JH: Yes, public spaces have long been the scene of protest and conflict in history, which we acknowledge in the book. Aside from the role of technology and social media, and the popularity of protestivals, one of the main features of recent protests worldwide has to do with how they are all responding to the different manifestations and impacts of neoliberalism. From debt and the housing crisis in Spain and austerity in Greece to gentrification in San Francisco, the issues that the local populations are facing all share a common thread in the way neoliberal practices are undermining the institutions of democracy that protect the rights and welfare of individuals and communities. The recent protests are part of a large process of mobilization, learning and reawakening to these challenges.

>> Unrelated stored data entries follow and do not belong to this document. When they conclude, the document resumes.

-- ==== Sys2Proof/Tests/Slice0.lean ====
section
/-! SUPPORT. Tests/Slice0.lean: tests whose expected values are the vectors of spec/95_test_vectors.md and
the examples of the rules, and for each obligation with hypotheses a witness that meets them all. -/

namespace Sys2Proof.Tests

open Sys2Proof Sys2Proof.Machine

/-! ## Helpers: small instances and states -/

/-- An instance with the given `N - 1`, `CH`, `PAD` and cleanup policy. -/
def instOf (last : BitVec 24) (ch : Channels) (pad : Nat) (cl : CleanupPolicy) : Params :=
  ⟨last, ch, pad, 0, 0, 0, cl⟩

/-- `N = 2, CH = 3, PAD = 1`, so `L = 25`. -/
def inst2 : Params := instOf 1 .three 1 .attempt

/-- A state of `inst2` with everything else as after reset. -/
def fresh : State where
  inst := inst2
  pb := [⟨5, 6, 7, 8⟩, ⟨1, 2, 3, 4⟩]
  lc := .uninitialized
  opened := false
  termEn := false
  termReq := false
  busy := false
  xfer := none
  fcause := .none
  txlog := []
  host := .idle
  inbox := []
  draws := 0

/-- Active between two commands. -/
def active : State := { fresh with lc := .active, opened := true, termEn := true, host := .returned .ok }

/-- Active with a REFRESH transfer in flight, two bytes out. -/
def sending : State :=
  { active with busy := true, xfer := some ⟨.refresh, assembledFrame active, 2⟩, host := .waiting }

/-- Active with the final transfer in flight. -/
def ending : State :=
  { active with
    pb := zeroBuffer 2, termEn := false, busy := true, xfer := some ⟨.final, darkFrame inst2, 0⟩,
    host := .waiting }

/-- Closed after a completed final transfer. -/
def closed : State :=
  { fresh with
    pb := zeroBuffer 2, lc := .closed, txlog := [⟨.final, darkFrame inst2, .complete, darkFrame inst2⟩],
    host := .returned .ok }

/-- Fault after a failed START. -/
def failed : State :=
  { fresh with pb := zeroBuffer 2, lc := .fault, fcause := .config, host := .returned .fatal }

/-- A termination request is due for service. -/
def due : State := { active with termReq := true }

/-- The next state of an outcome, if it is one. -/
def nextOf : Host.Outcome State Fault Refusal → Option State
  | .next s => some s
  | _ => none

/-- The refusal of an outcome, if it is one. -/
def refusalOf : Host.Outcome State Fault Refusal → Option Refusal
  | .refused r => some r
  | _ => none

/-- Does the decoder reject the word? -/
def isIllegal (x : CommandWord) : Bool :=
  match decode x with
  | .ok _ => false
  | .error _ => true

/-! ## WellFormed -/

theorem test_wellFormed_largest_index : WellFormed (.setPixel 16777215 0 0 0 0) := by decide
theorem test_wellFormed_refuses_wide_index : ¬ WellFormed (.setPixel 16777216 0 0 0 0) := by decide
theorem test_wellFormed_without_operands :
    WellFormed .start ∧ WellFormed .clear ∧ WellFormed .refresh ∧ WellFormed .terminate := by decide

/-! ## Decoding: words written out bit by bit from rule R96 (op, idx, r, g, b, w) and rule R97 -/

theorem test_decode_start :
    decode (0b00000001_000000000000000000000000_00000000_00000000_00000000_00000000) = .ok .start := rfl
theorem test_decode_setPixel :
    decode (0b00000010_000000000000000000000001_11111111_10000000_00000001_01010101) =
      .ok (.setPixel 1 255 128 1 85) := rfl
theorem test_decode_clear :
    decode (0b00000011_000000000000000000000000_00000000_00000000_00000000_00000000) = .ok .clear := rfl
theorem test_decode_refresh :
    decode (0b00000100_000000000000000000000000_00000000_00000000_00000000_00000000) =
      .ok .refresh := rfl
theorem test_decode_terminate :
    decode (0b00000101_000000000000000000000000_00000000_00000000_00000000_00000000) =
      .ok .terminate := rfl

/-- The other legal words of section 2.6. -/
theorem test_decode_vectors :
    decode 0x0200000010000000 = .ok (.setPixel 0 16 0 0 0) ∧
    decode 0x0200000701020300 = .ok (.setPixel 7 1 2 3 0) ∧
    decode 0x02000002C8643207 = .ok (.setPixel 2 200 100 50 7) ∧
    decode 0x02000000000000AA = .ok (.setPixel 0 0 0 0 170) ∧
    decode 0x020000050A141E00 = .ok (Instr.setPixelWithoutW 5 10 20 30) := ⟨rfl, rfl, rfl, rfl, rfl⟩

/-- The illegal words of section 2.6. -/
theorem test_decode_illegal :
    [0x0000000000000000, 0x0600000000000000, 0xFF00000000000000, 0xFFFFFFFFFFFFFFFF, 0x0100000000000001,
      0x0300000100000000, 0x0480000000000000, 0x0500000000000080].all isIllegal = true := by decide

theorem test_encode_vectors :
    encode (.setPixel 16777215 255 255 255 255) = 0x02FFFFFFFFFFFFFF ∧
    encode (.setPixel 8 1 2 3 0) = 0x0200000801020300 ∧ encode .terminate = 0x0500000000000000 := by
  decide

theorem test_table_word : decodeTableWord 64 0x0300000000000000 = some .clear := by decide

/-! ## The signal code (sections 2.1 to 2.3) -/

theorem test_pairByte : pairByte false true = 0x8E ∧ pairByte true false = 0xE8 := by decide
theorem test_encodeChannel :
    encodeChannel 16 = [0x88, 0x8E, 0x88, 0x88] ∧ encodeChannel 200 = [0xEE, 0x88, 0xE8, 0x88] ∧
    encodeChannel 128 = [0xE8, 0x88, 0x88, 0x88] ∧ encodeChannel 1 = [0x88, 0x88, 0x88, 0x8E] := by
  decide
theorem test_decodeChannel :
    decodeChannel [0xEE, 0x88, 0xE8, 0x88] = some 200 ∧
    decodeChannel [0x00, 0x00, 0x00, 0x00] = none ∧
    decodeChannel [0x88, 0x88, 0x88, 0x8F] = none ∧ decodeChannel [0x88, 0x88, 0x88] = none := by
  decide

/-! ## Frames (section 2.4) and the wire (section 2.5) -/

/-- Vector A1. -/
theorem test_assemble_three :
    assemble (instOf 0 .three 1 .skip) [⟨1, 2, 3, 99⟩] =
      [0x00, 0x88, 0x88, 0x88, 0xE8, 0x88, 0x88, 0x88, 0x8E, 0x88, 0x88, 0x88, 0xEE] := by decide
/-- Vector A2. -/
theorem test_assemble_four :
    assemble (instOf 0 .four 1 .skip) [⟨1, 2, 3, 99⟩] =
      [0x00, 0x88, 0x88, 0x88, 0xE8, 0x88, 0x88, 0x88, 0x8E, 0x88, 0x88, 0x88, 0xEE,
       0x8E, 0xE8, 0x88, 0xEE] := by decide
/-- Vector A6. -/
theorem test_offsets :
    frameOffset (instOf 7 .three 4 .skip) 7 2 3 = 99 ∧
    frameOffset (instOf 1 .four 2 .skip) 1 3 0 = 30 ∧
    frameLocation (instOf 7 .three 4 .skip) 9 = (0, 1, 1) ∧
    frameLocation (instOf 7 .three 4 .skip) 99 = (7, 2, 3) ∧
    (instOf 7 .three 4 .skip).frameLength = 100 := by decide
/-- Rule R187. -/
theorem test_serialize :
    serializeBytes [0x88, 0x8E] =
      [true, false, false, false, true, false, false, false,
       true, false, false, false, true, true, true, false] := by decide
/-- Section 2.5: 24 rising edges in the frame of A1. -/
theorem test_rising_edges :
    risingEdges idleLevel (serializeBytes (assemble (instOf 0 .three 1 .skip) [⟨1, 2, 3, 99⟩])) = 24 := by
  decide

/-! ## One step per command (sections 2.7 to 2.12) -/

/-- L1. -/
theorem test_start_ok :
    (nextOf (exec .start { fresh with inbox := [.openAnswer true] })).map
      (fun t => (t.lc, t.opened, t.termEn, t.pb, t.host)) =
        some (.active, true, true, [⟨0, 0, 0, 0⟩, ⟨0, 0, 0, 0⟩], .returned .ok) := by decide
/-- L2. -/
theorem test_start_fail :
    (nextOf (exec .start { fresh with inbox := [.openAnswer false] })).map
      (fun t => (t.lc, t.opened, t.fcause, t.pb, t.host)) =
        some (.fault, false, .config, [⟨0, 0, 0, 0⟩, ⟨0, 0, 0, 0⟩], .returned .fatal) := by decide
/-- S6, on the last index. -/
theorem test_setPixel_last :
    (nextOf (exec (.setPixel 1 9 8 7 6) active)).map (fun t => (t.pb, t.host)) =
      some ([⟨5, 6, 7, 8⟩, ⟨9, 8, 7, 6⟩], .returned .ok) := by decide
/-- B4: no wrap. -/
theorem test_setPixel_no_wrap :
    (nextOf (exec (.setPixel 16777215 0 0 0 0) active)).map (fun t => (t.pb, t.host)) =
      some ([⟨5, 6, 7, 8⟩, ⟨1, 2, 3, 4⟩], .returned .rejIndex) := by decide
/-- B7. -/
theorem test_clear :
    (nextOf (exec .clear active)).map State.pb = some [⟨0, 0, 0, 0⟩, ⟨0, 0, 0, 0⟩] := by decide
/-- B10. -/
theorem test_clear_closed :
    (nextOf (exec .clear closed)).map State.host = some (.returned .rejState) := by decide
/-- T1. -/
theorem test_refresh :
    (nextOf (exec .refresh active)).map (fun t => (t.busy, t.host, t.txlog)) =
      some (true, .waiting, []) := by decide
/-- L6, its first step. -/
theorem test_terminate :
    (nextOf (exec .terminate active)).map
      (fun t => (t.termEn, t.lc, t.xfer.map Transfer.frame)) =
        some (false, .active, some (0x00 :: List.replicate 24 0x88)) := by decide
/-- L8. -/
theorem test_terminate_closed :
    (nextOf (exec .terminate closed)).map (fun t => (t.lc, t.host, t.txlog.length)) =
      some (.closed, .returned .ok, 1) := by decide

You begin by asking, “What is the significance of urban resistance and public space in the age of shrinking democracy and increasing enclosure?” What, briefly put, were your conclusions?

JH: Our main conclusion is this: These recent protests suggest the important role of public space in supporting active democracy at a time when our democratic institutions are being threatened and undermined by neoliberal practices and resurgence of totalitarianism.

More specifically, public space is important as a means for mass assembly and for bringing attention and visibility to issues that are important to communities and the society. By serving as a stage for contests of interests and perspectives, it is a space of learning. By enabling linkages of issues and challenges, it is also a space for re-scaling and re-politicizing, meaning that a local issue may be an outcome of systematic exploitation, and that this realization can trigger an engagement of political mobilization at a different scale.

Lastly, public space can serve as what we call grounds of alter-politics, a space where alternative visions of society and political engagement can take form.

Finally, you argue that with democracy in retreat globally, public space demonstrations and resistance have an even greater role to play in holding governments accountable to their people. Minus such resistance, you write, “democracy is at risk of becoming stagnant, narrow and obsolete.” Based on your research, what might the future hold for public spaces continuing to feed democracy, and even equity and justice?

JH: The future of public space and democracy is contingent upon our actions. In the wake of the recent protests, there have already been measures for policing taken by authorities that are intended to discourage assemblies or actions that lead to large gatherings. Big data and advanced surveillance technology, including facial recognition can be mobilized for the purpose of policing as well.

Our ability in fighting against these practices will determine the future of our democracy. With public space playing such an important role for freedom of speech and assembly and for holding institutions accountable to the public, the fight for public space is also a fight for democracy that protects equity and justice around the world.